-- ==== Sys2Proof/Machine/Age.lean ====
section
/-! DEFINITION. The margin planner: slack, windows, VCORE steps, the canary, and the AGE registers (R312 to R325;
log 30). -/

namespace Sys2Proof.Machine

/-- VFLOOR. -/
def Chip.vfloor (c : Chip) : Nat := c.rf Reg.vlim 0 10

/-- VCEIL. -/
def Chip.vceil (c : Chip) : Nat := c.rf Reg.vlim 16 10

/-- The compute window in force. -/
def Chip.window (c : Chip) : Nat := c.tg.chord - c.tg.updl

/-- The slack of a chord is recorded (R312). -/
def Chip.recordSlack (c : Chip) (slack : Nat) : Chip :=
  let a := c.age
  let c := c.setReg Reg.slkmin (word (Nat.min (c.rf Reg.slkmin 0 16) slack))
  let on := a.winOn && a.periods < orOne (c.rf Reg.plancfg 0 16)
  { c with age := { a with slkLast := slack, slkW := c.window,
                           periods := if on then a.periods + 1 else a.periods,
                           least := if on then Nat.min a.least slack else a.least } }

/-- The planner's window starts afresh. -/
def Age.restart (a : Age) : Age := { a with winOn := true, periods := 0, least := 0xFFFF, bandEnd := false }

/-- tgt of a die band; below 64 reads 64 (R313). -/
def Chip.slackTarget (c : Chip) (band : Nat) : Nat := Nat.max 64 (fld (c.reg Reg.slktgt) (8 * band) 8)

/-- The canary prediction one step lower (R316). -/
def Chip.canaryPasses (c : Chip) (tc tgt : Nat) : Bool :=
  let a := c.age
  let w := c.window
  let pred : Int := (256 * ((w * a.can0 : Nat) - (tc * a.can1 : Nat) : Int)) / ((w * a.can0 : Nat) : Int)
  a.canAge.any (· ≤ orOne (c.rf Reg.cancfg 0 8)) && a.can0 ≠ 0 && a.can0 ≠ 0xFFFF &&
    ((tgt + c.rf Reg.plancfg 16 8 : Nat) : Int) ≤ pred

/-- The advice of R314 for the least slack `smin`. -/
def Chip.advise (c : Chip) (smin tgt : Nat) : Chip :=
  let tc := c.window - smin
  let ch := c.tg.updl + (tc * 256 + (256 - tgt) - 1) / (256 - tgt)
  let per := Nat.max (c.tg.period + ch - c.tg.chord) (Nat.max 1000 (400 + 75 * c.chainLen))
  ({ c with age.advChord := ch % 32768, age.advPer := per % 32768 }.setBit Reg.agestat 3).raise 125

/-- A window below its target (R314). -/
def Chip.belowTarget (c : Chip) (smin tgt : Nat) : Chip :=
  let c := { c with age.high := 0 }
  if c.age.vcore < c.vceil then { c with age.stepReq := 5, age.low := 0 }.raise 124
  else if c.bit Reg.agectl 2 && !c.bit Reg.allocctl 0 then
    { (c.setBit Reg.allocctl 0) with age.grpSet := true, age.low := 0 }.raise 124
  else
    let c := { c with age.low := Nat.min 255 (c.age.low + 1) }
    if orOne (c.rf Reg.esccfg 0 8) ≤ c.age.low && !c.bit Reg.agestat 3 then c.advise smin tgt else c

/-- A window above its target and the hysteresis (R316). -/
def Chip.aboveTarget (c : Chip) (smin tgt : Nat) (band : Bool) : Chip :=
  let c := { c with age.low := 0, age.high := Nat.min 255 (c.age.high + 1) }
  if band || c.age.inhibit || c.age.high < orOne (c.rf Reg.plancfg 24 8) then c
  else if c.age.grpSet then
    { (c.clrBit Reg.allocctl 0) with age.grpSet := false, age.high := 0 }.raise 124
  else if c.bit Reg.agectl 1 && c.vfloor < c.age.vcore then
    (if c.canaryPasses (c.window - smin) tgt then { c with age.stepReq := -5, age.high := 0 }.raise 124
     else c.setBit Reg.agestat 5)
  else c

/-- The evaluation of a window; `band`: a change of die band ended it (R313). A window without a chord is not
evaluated. -/
def Chip.evaluate (c : Chip) (band : Bool) : Chip :=
  let a := c.age
  if a.periods = 0 || c.window = 0 then { c with age := a.restart } else
  let smin := Nat.min a.least c.window
  let q := Nat.min 255 (256 * smin / c.window)
  let die := c.dieBandSeen
  let tgt := c.slackTarget die
  let c := { c with age := { a with winMin := q, winTgt := tgt, winBand := die, canWins := a.canWins + 1,
                                    canAge := a.canAge.map (· + 1) } }
  let c := if q < tgt then c.belowTarget smin tgt
    else if tgt + c.rf Reg.plancfg 16 8 ≤ q then c.aboveTarget smin tgt band
    else { c with age.low := 0, age.high := 0 }
  { c with age := if c.age.stepReq = 0 then c.age.restart else { c.age with winOn := false, bandEnd := false } }

/-- EVALUATION_WINDOW_END: EVALN periods have passed in the window (R313). -/
def Chip.windowEnds (c : Chip) : Chip :=
  if c.up .hub && c.bit Reg.agectl 0 && c.age.winOn && orOne (c.rf Reg.plancfg 0 16) ≤ c.age.periods then
    c.evaluate false
  else c

/-- A pending VCORE step is applied; VCORE never leaves VFLOOR to VCEIL (R318). -/
def Chip.applyStep (c : Chip) : Chip :=
  let a := c.age
  if a.stepReq = 0 then c else
  let v := (clampI c.vfloor c.vceil ((a.vcore : Int) + a.stepReq)).toNat
  { c with age := { a with vcore := v, stepReq := 0, settling := true, settleAt := c.tg.tick + 5000, winOn := false,
                           up := if a.vcore < v then satAdd 0xFFFF a.up 1 else a.up,
                           down := if v < a.vcore then satAdd 0xFFFF a.down 1 else a.down } }

/-- AGE's part of a vertex: a step, the end of a window by the die band, a window's start (R313, R318). -/
def Chip.ageVertex (c : Chip) : Chip :=
  if !c.up .hub then c else
  let on := c.bit Reg.agectl 0
  let c := if on && c.age.bandEnd && c.age.winOn && c.age.stepReq = 0 then c.evaluate true else c.applyStep
  let c := { c with age.bandEnd := false }
  if on && !c.age.winOn && !c.age.settling && c.age.stepReq = 0 then { c with age := c.age.restart } else c

/-- VCORE_SETTLED (R318). -/
def Chip.vcoreSettled (c : Chip) : Chip :=
  if c.up .hub && c.age.settling then { c with age.settling := false } else c

/-- INHIBIT_EXPIRY (R319). -/
def Chip.inhibitExpiry (c : Chip) : Chip :=
  if c.up .hub && c.age.inhibit then { c.elapseTick c.age.inhAt with age.inhibit := false } else c

/-- A self-diagnosis failure: a step up at the next vertex, and INHIBIT (R319). -/
def Chip.ageFailure (c : Chip) : Chip :=
  if !c.bit Reg.agectl 0 then c else
  let c := if c.age.vcore < c.vceil then { c with age.stepReq := 5 } else c
  { c with age.inhibit := true, age.inhAt := c.tg.tick + c.rf Reg.esccfg 8 8 * 100000000 }

/-- The canary at an uplink deadline: two runs in consecutive periods on the standby tile (R317). -/
def Chip.canaryDeadline (c : Chip) : Chip :=
  let a := c.age
  if !(c.bit Reg.agectl 3 && c.fo.fo == .dual) then { c with age.canRun := 0 }
  else if a.canRun = 3 then { c with age.canRun := 2, age.canDone := false }
  else if a.canRun = 0 && orOne (c.rf Reg.cancfg 0 8) ≤ a.canWins then
    { c with age.canRun := 1, age.canDone := false, age.canWins := 0 }
  else c

/-- CANARY_COMPLETE after `ticks` from the uplink deadline (R317). -/
def Chip.canaryComplete (c : Chip) (ticks : Nat) : Chip :=
  let a := c.age
  if !(c.up .hub && (a.canRun = 1 || a.canRun = 2) && !a.canDone && c.tg.instant == .deadline &&
      ticks ≤ c.window) then c
  else
    let c := c.elapseTick (c.tg.vtx + c.tg.updl + ticks)
    if a.canRun = 1 then { c with age.can0 := ticks, age.canDone := true }
    else { c with age.can1 := ticks, age.canDone := true, age.canAge := some 0 }

/-- The canary at the chord: one that has not completed is stopped (R317). -/
def Chip.canaryChord (c : Chip) : Chip :=
  let a := c.age
  let c := if (a.canRun = 1 || a.canRun = 2) && !a.canDone then c.setBit Reg.agestat 4 else c
  if a.canRun = 1 then { c with age.canRun := 3, age.can0 := if a.canDone then a.can0 else 0xFFFF }
  else if a.canRun = 2 then
    { c with age.canRun := 0, age.can1 := if a.canDone then a.can1 else 0xFFFF, age.canAge := some 0 }
  else c

/-- A read of an AGE register (Table 9.9, Table 9.10). -/
def readAge (c : Chip) (a : Nat) : Word :=
  let g := c.age
  if a = Reg.agestat then
    c.reg a ||| pack [(6, b2n g.inhibit), (2, b2n g.grpSet), (1, b2n (g.vcore = c.vfloor)), (0, b2n (g.vcore = c.vceil))]
  else if a = Reg.vcoreReg then word g.vcore
  else if a = Reg.slklast then pack [(0, g.slkLast), (16, g.slkW)]
  else if a = Reg.slkwin then pack [(0, g.winMin), (8, g.winTgt), (16, g.winBand)]
  else if a = Reg.canres then pack [(0, g.can0), (16, g.can1)]
  else if a = Reg.advper then word g.advPer
  else if a = Reg.advchord then word g.advChord
  else if a = Reg.moves then pack [(0, g.up), (16, g.down)]
  else c.reg a

/-- A write to an AGE register; VCORE never leaves VFLOOR to VCEIL (R318, R324). -/
def writeAge (c : Chip) (a : Nat) (v : Word) : Chip :=
  if a = Reg.vlim then
    let f := clampN 700 1000 (fld v 0 10)
    let t := clampN 700 1000 (fld v 16 10)
    if fld v 16 10 < fld v 0 10 then c
    else { c.setReg a (pack [(0, f), (16, t)]) with age.vcore := clampN f t c.age.vcore }
  else c.plainWrite a v

end Sys2Proof.Machine
end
────────────────────
(TASK TO COMPLETE) Would you copy out exactly the lines above that start at the one containing "def Chip.windowEnds (c" and end at the one containing "def Chip.ageVertex (c", inclusive?

(WRITTEN SOLUTION)
def Chip.windowEnds (c : Chip) : Chip :=
  if c.up .hub && c.bit Reg.agectl 0 && c.age.winOn && orOne (c.rf Reg.plancfg 0 16) ≤ c.age.periods then
    c.evaluate false
  else c

/-- A pending VCORE step is applied; VCORE never leaves VFLOOR to VCEIL (R318). -/
def Chip.applyStep (c : Chip) : Chip :=
  let a := c.age
  if a.stepReq = 0 then c else
  let v := (clampI c.vfloor c.vceil ((a.vcore : Int) + a.stepReq)).toNat
  { c with age := { a with vcore := v, stepReq := 0, settling := true, settleAt := c.tg.tick + 5000, winOn := false,
                           up := if a.vcore < v then satAdd 0xFFFF a.up 1 else a.up,
                           down := if v < a.vcore then satAdd 0xFFFF a.down 1 else a.down } }

/-- AGE's part of a vertex: a step, the end of a window by the die band, a window's start (R313, R318). -/
def Chip.ageVertex (c : Chip) : Chip :=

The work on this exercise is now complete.